Habana chairman Avigdor Willenz has agreed to serve as a senior adviser to the business unit as well as to Intel. Habana will continue to be based in Israel where Intel also has a significant presence and long history of investment. Prior to this transaction, Intel Capital was an investor in Habana.
"We have been fortunate to get to know and collaborate with Intel given its investment in Habana, and we're thrilled to be officially joining the team," said David Dahan, CEO of Habana. "Intel has created a world-class AI team and capability. We are excited to partner with Intel to accelerate and scale our business.

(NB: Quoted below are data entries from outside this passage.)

-- ==== Sys2Proof/Laws/Table.lean ====
section
/-! SUPPORT. What the Run Table's operations leave as it was. -/

set_option linter.unusedTactic false
set_option linter.unreachableTactic false
namespace Sys2Proof.Machine

/-- What a place in the ring leaves as it was. -/
theorem State.place_frame {s t : State} {e : Word16} {p : Payload} (h : s.place e p = some t) :
    (t).clock = s.clock ∧ (t).gate = s.gate ∧ (t).table = s.table ∧ (t).assign = s.assign ∧
    (t).epoch = s.epoch ∧ (t).outbox.lastSent = s.outbox.lastSent ∧
    (t).outbox.firstBeaconSent = s.outbox.firstBeaconSent ∧ (t).outbox.control = s.outbox.control ∧
    (t).outbox.beaconDue = s.outbox.beaconDue ∧ (t).outbox.beaconTimer = s.outbox.beaconTimer ∧
    (t).outbox.fresh = s.outbox.fresh ∧ (t).outbox.freshEnd = s.outbox.freshEnd ∧
    (t).receiver = s.receiver ∧ (t).line = s.line ∧ (t).results = s.results ∧ (t).port = s.port ∧
    (t).panel = s.panel ∧ (t).station = s.station ∧ (t).freeIndex = s.freeIndex ∧
    (t).pending = s.pending ∧ (t).number = s.number ∧ (t).gates = s.gates ∧
    (t).stationByte = s.stationByte ∧ (t).isGateStation = s.isGateStation ∧
    (t).isAssigner = s.isAssigner ∧ (t).isFinish = s.isFinish ∧ (t).receives = s.receives ∧
    (t).onCourse = s.onCourse ∧ (t).isActive = s.isActive ∧ (t).running = s.running ∧
    (t).speaking = s.speaking ∧ (t).sending = s.sending ∧ (t).now = s.now := by
  unfold State.place at h
  split at h
  · cases h; and_intros <;> rfl
  · cases h
/-- What `State.raiseFloor` leaves as it was. -/
@[simp] theorem State.raiseFloor_frame (s : State) (r : Nat) :
    (s.raiseFloor r).clock = s.clock ∧ (s.raiseFloor r).gate = s.gate ∧
    (s.raiseFloor r).table.records = s.table.records ∧
    (s.raiseFloor r).table.nextRun = s.table.nextRun ∧
    (s.raiseFloor r).table.markEpoch = s.table.markEpoch ∧
    (s.raiseFloor r).table.markRun = s.table.markRun ∧ (s.raiseFloor r).assign = s.assign ∧
    (s.raiseFloor r).epoch = s.epoch ∧ (s.raiseFloor r).outbox = s.outbox ∧
    (s.raiseFloor r).receiver = s.receiver ∧ (s.raiseFloor r).line = s.line ∧
    (s.raiseFloor r).results = s.results ∧ (s.raiseFloor r).port = s.port ∧
    (s.raiseFloor r).panel = s.panel ∧ (s.raiseFloor r).station = s.station ∧
    (s.raiseFloor r).freeIndex = s.freeIndex ∧ (s.raiseFloor r).pending = s.pending ∧
    (s.raiseFloor r).number = s.number ∧ (s.raiseFloor r).gates = s.gates ∧
    (s.raiseFloor r).stationByte = s.stationByte ∧
    (s.raiseFloor r).isGateStation = s.isGateStation ∧ (s.raiseFloor r).isAssigner = s.isAssigner ∧
    (s.raiseFloor r).isFinish = s.isFinish ∧ (s.raiseFloor r).receives = s.receives ∧
    (s.raiseFloor r).onCourse = s.onCourse ∧ (s.raiseFloor r).isActive = s.isActive ∧
    (s.raiseFloor r).running = s.running ∧ (s.raiseFloor r).speaking = s.speaking ∧
    (s.raiseFloor r).sending = s.sending ∧ (s.raiseFloor r).now = s.now := by
  and_intros <;> rfl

Together, we will deliver our customers more AI innovation, faster.
Going forward, Intel plans to take full advantage of its growing portfolio of AI technology and talent to deliver customers unmatched computing performance and efficiency for AI workloads.
Habana's AI Training and Inference Products
Habana's Gaudi AI Training Processor is currently sampling with select hyperscale customers. Large-node training systems based on Gaudi are expected to deliver up to a 4x increase in throughput versus systems built with the equivalent number of GPUs. Gaudi is designed for efficient and flexible system scale-up and scale-out.
Additionally, Habana's Goya AI Inference Processor, which is commercially available, has demonstrated excellent inference performance including throughput and real-time latency in a highly competitive power envelope. Gaudi for training and Goya for inference offer a rich, easy-to-program development environment to help customers deploy and differentiate their solutions as AI workloads continue to evolve with growing demands on compute, memory and connectivity.